A study on the mechanisms of neurodegeneration for Multiple Sclerosis caught our attention.
We just published a post on Progressive Multiple Sclerosis , and the approach of the study published in the Dovepress Journal , is a noteworthy additional path to understand Neurodegeneration of the Central Nervous System (CNS).
Essentially, the research studied an infection by the T-lymphotropic virus (hnRNP A1), which causes an infection of the spinal cord. During that infection the immune system manufactured antibodies against the virus.
The study showed that those antibodies ”… caused neurodegeneration in neuronal cell lines...Further, microarray analyses of neurons exposed to anti-hnRNP A1 antibodies revealed novel pathways of neurodegeneration related to alterations of RNA levels of the spinal paraplegia genes (SPGs)…What is interesting is that the hnRNP A1 infection is similar clinically, pathologically, and immunologically to progressive MS, so the authors took it as an MS model…”

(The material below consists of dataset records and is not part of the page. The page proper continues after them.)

-- ==== Sys2Proof/Decode.lean ====
section
/-! DEFINITION. Command bytes to command and back (30_encoding.md): framing R71, the opcode map R73, the refused
encodings R74, in the order of R76. Total on every byte sequence, every rejection named. -/

namespace Sys2Proof

/-- Why a byte sequence decodes to no command. -/
inductive DecodeError where
  /-- Shorter than 3 bytes, or than `3 + LEN`: not a command, refused by name without a step (R71). -/
  | truncatedCommand
  /-- Longer than `3 + LEN`: not a command, refused by name without a step (R71). -/
  | trailingBytes
  /-- R74 case 1: `OPC` is not one of the fifteen. -/
  | unknownOpc
  /-- R74 case 2: format N and `ARG != 0x00`. -/
  | reservedArg
  /-- R74 case 3: `NOP` with `LEN != 0`. -/
  | nopWithData
deriving DecidableEq, Repr

/-- The two formats of R70: N has a reserved `ARG`, I an immediate. -/
inductive Format where
  | n
  | i
deriving DecidableEq, Repr

/-- One row of the opcode map: name, operation code, format, and the command of an `ARG` and `DATA`. -/
structure OpcodeRow where
  mnemonic : String
  opc : Byte
  format : Format
  build : Byte → List Byte → Instr

/-- The opcode map of R73, row by row. `ARG` of the format I row splits as R72 says. -/
def opcodeRows : List OpcodeRow :=
  [ ⟨"NOP", 0x00, .n, fun _ _ => .nop⟩,
    ⟨"CRC.APPEND", 0x01, .n, fun _ d => .crcAppend d⟩,
    ⟨"CRC.VERIFY", 0x02, .n, fun _ d => .crcVerify d⟩,
    ⟨"BPTC.EXTRACT", 0x10, .n, fun _ d => .bptcExtract d⟩,
    ⟨"BPTC.DEINT", 0x11, .n, fun _ d => .bptcDeint d⟩,
    ⟨"BPTC.INTLV", 0x12, .n, fun _ d => .bptcIntlv d⟩,
    ⟨"BPTC.HAM8", 0x13, .n, fun _ d => .bptcHam8 d⟩,
    ⟨"BPTC.DECODE", 0x14, .n, fun _ d => .bptcDecode d⟩,
    ⟨"GF.MUL", 0x20, .n, fun _ d => .gfMul d⟩,
    ⟨"RS.ENCODE", 0x21, .n, fun _ d => .rsEncode d⟩,
    ⟨"RS.CHECK", 0x22, .n, fun _ d => .rsCheck d⟩,
    ⟨"GOLAY.DECODE", 0x30, .n, fun _ d => .golayDecode d⟩,
    ⟨"GOLAY.ENCODE", 0x31, .i,
      fun arg d => .golayEncode (arg.extractLsb' 4 4) (arg.extractLsb' 0 4) d⟩,
    ⟨"CSBK.PUT", 0x40, .n, fun _ d => .csbkPut d⟩,
    ⟨"DH.PUT", 0x41, .n, fun _ d => .dhPut d⟩ ]

/-- The row an operation code selects (R73); none for the 241 reserved codes. -/
def rowOf (opc : Byte) : Option OpcodeRow :=
  opcodeRows.find? (fun r => r.opc == opc)

/-- The refusals of R74 on a well-framed command, in the order of R76: unknown `OPC`, reserved `ARG` not zero,
`NOP` with data. -/
def decodeFields (opc arg : Byte) (data : List Byte) : Except DecodeError Instr :=
  match rowOf opc with
  | none => .error .unknownOpc
  | some r =>
    if r.format = .n ∧ arg ≠ 0x00 then .error .reservedArg
    else if r.opc = 0x00 ∧ data ≠ [] then .error .nopWithData
    else .ok (r.build arg data)

/-- The decoder: a command is exactly `3 + LEN` bytes (R70, R71). -/
def decode (bytes : List Byte) : Except DecodeError Instr :=
  match bytes with
  | opc :: arg :: len :: data =>
    if data.length < len.toNat then .error .truncatedCommand
    else if len.toNat < data.length then .error .trailingBytes
    else decodeFields opc arg data
  | _ => .error .truncatedCommand

/-- The operation code of a command (R73). -/
def Instr.opc (i : Instr) : Byte :=
  match i with
  | .nop => 0x00
  | .crcAppend _ => 0x01
  | .crcVerify _ => 0x02
  | .bptcExtract _ => 0x10
  | .bptcDeint _ => 0x11
  | .bptcIntlv _ => 0x12
  | .bptcHam8 _ => 0x13
  | .bptcDecode _ => 0x14
  | .gfMul _ => 0x20
  | .rsEncode _ => 0x21
  | .rsCheck _ => 0x22
  | .golayDecode _ => 0x30
  | .golayEncode _ _ _ => 0x31
  | .csbkPut _ => 0x40
  | .dhPut _ => 0x41

/-- The `ARG` byte of a command: `color_code` in `ARG[7:4]`, `data_type` in `ARG[3:0]` for the one format I
command, 0x00 for every other (R72). -/
def Instr.arg (i : Instr) : Byte :=
  match i with
  | .golayEncode cc dt _ => cc ++ dt
  | .nop => 0x00
  | .crcAppend _ => 0x00
  | .crcVerify _ => 0x00
  | .bptcExtract _ => 0x00
  | .bptcDeint _ => 0x00
  | .bptcIntlv _ => 0x00
  | .bptcHam8 _ => 0x00
  | .bptcDecode _ => 0x00
  | .gfMul _ => 0x00
  | .rsEncode _ => 0x00
  | .rsCheck _ => 0x00
  | .golayDecode _ => 0x00
  | .csbkPut _ => 0x00
  | .dhPut _ => 0x00

/-- The encoder: `OPC ARG LEN DATA[LEN]` (R70). -/
def encode (i : Instr) : List Byte :=
  i.opc :: i.arg :: BitVec.ofNat 8 i.data.length :: i.data

/-- The bytes of the command whose header word is `w`, numbered as spec/opcode_table.json numbers it: the 24-bit
word H of R70 with `OPC = H[23:16]`, `ARG = H[15:8]`, `LEN = H[7:0]`, stored most significant byte first.
Data byte k is numbered from bit `24 + 8k` on; bits at and above `nbits` are 0 (log 9). -/
def commandBytesOfTableWord (nbits w : Nat) : List Byte :=
  let w := w % 2 ^ nbits
  let len := w % 256
  BitVec.ofNat 8 (w / 65536) :: BitVec.ofNat 8 (w / 256) :: BitVec.ofNat 8 len ::
    (List.range len).map (fun k => BitVec.ofNat 8 (w / 2 ^ (24 + 8 * k)))

/-- What the decoder gives on the bytes of a table word. -/
def decodeTableWord (nbits w : Nat) : Option Instr :=
  match decode (commandBytesOfTableWord nbits w) with
  | .ok i => some i
  | .error _ => none

end Sys2Proof
end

So here you would have it: The antibodies generated in response to the viral infection would in turn, cause havoc in the Central Nervous System!

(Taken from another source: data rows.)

-- ==== Sys2Proof/Machine/CsbkPut.lean ====
section
/-! DEFINITION. The CSBK decoder and field extractor (44_csbk.md): the five steps and `CSBK.PUT`. -/

namespace Sys2Proof.Machine

/-- Step 1: the two header bytes equal the two parameters (44_csbk.md R190). -/
def wakeupOk (c : Config) (data : List Byte) : Bool :=
  ibuf data 0 == c.tagData && ibuf data 1 == c.wakeupFlags

/-- Step 2a: the bytes from index 2 on, padded with 0x00 or cut to exactly 33 (44_csbk.md R191). -/
def padOrTruncate (data : List Byte) : List Byte :=
  (List.range bptcBytes).map (fun i => if 2 + i < data.length then ibuf data (2 + i) else 0#8)

/-- Step 4: `payload[0] & 0x3F` (44_csbk.md R194). -/
def csbkOpcode (payload : List Byte) : BitVec 6 := (payload.getD 0 0#8).setWidth 6

/-- Step 5: the group of a supported opcode, with every field the opcode does not populate 0; none for any other
opcode (44_csbk.md R195, R196; 10_state.md R24). -/
def csbkFields (c : Config) (payload : List Byte) : Option Csbk :=
  let o := csbkOpcode payload
  let common : Csbk :=
    { Csbk.zero with
      v := true, csbko := o, fid := payload.getD 1 0#8
      data := BitVec.ofNat 112 (beNat (crcAppend payload)) }
  if o = c.opcBsdwnact then
    some { common with bsid := be24 payload 4, srcid := be24 payload 7 }
  else if o = c.opcUuvreq then
    some { common with
      dstid := be24 payload 4, srcid := be24 payload 7, ovcm := (payload.getD 2 0#8).getLsbD 2 }
  else none

/-- `CSBK.PUT` (44_csbk.md R196). The test of the fresh trailer is kept as the source states it (R193). -/
def execCsbkPut (data : List Byte) (s : State) : Result :=
  let r := bptcDecode (padOrTruncate data)
  let s1 := setCrcval (crc16 r.payload) (setHam r.hamc r.hamu (prologueCsbk s))
  requireMinLen 2 data (prologueCsbk s)
    (if !wakeupOk s.cfg data then raise .invalidWakeup (prologueCsbk s)
     else if !crcVerify (crcAppend r.payload) then raise .invalidCRC s1
     else
       match csbkFields s.cfg r.payload with
       | none => raise .unsupportedOpcode s1
       | some g => emit (crcAppend r.payload) (setCsbk g s1))

end Sys2Proof.Machine
end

Assuming all forms of MS neurodegeneration are virus antibody related could be a stretch. However, this plays well in the assumption that MS would be triggered by a virus such as Epstein-Barr’s, and/or others 
But why would antibodies, which are markers for T-Cell immune system attack, trigger neurodegeneration? That is still unknown :
“…The cause of neurodegeneration is largely unknown. One candidate molecule that could cause neurodegeneration is antibody…”
Interestingly, specific antibodies are used as treatments to combat Alzheimer’s neurodegeneration. But the processes here are completely different:
The amyloid beta plaques, hallmark of the disease, are targeted and attacked by antibodies.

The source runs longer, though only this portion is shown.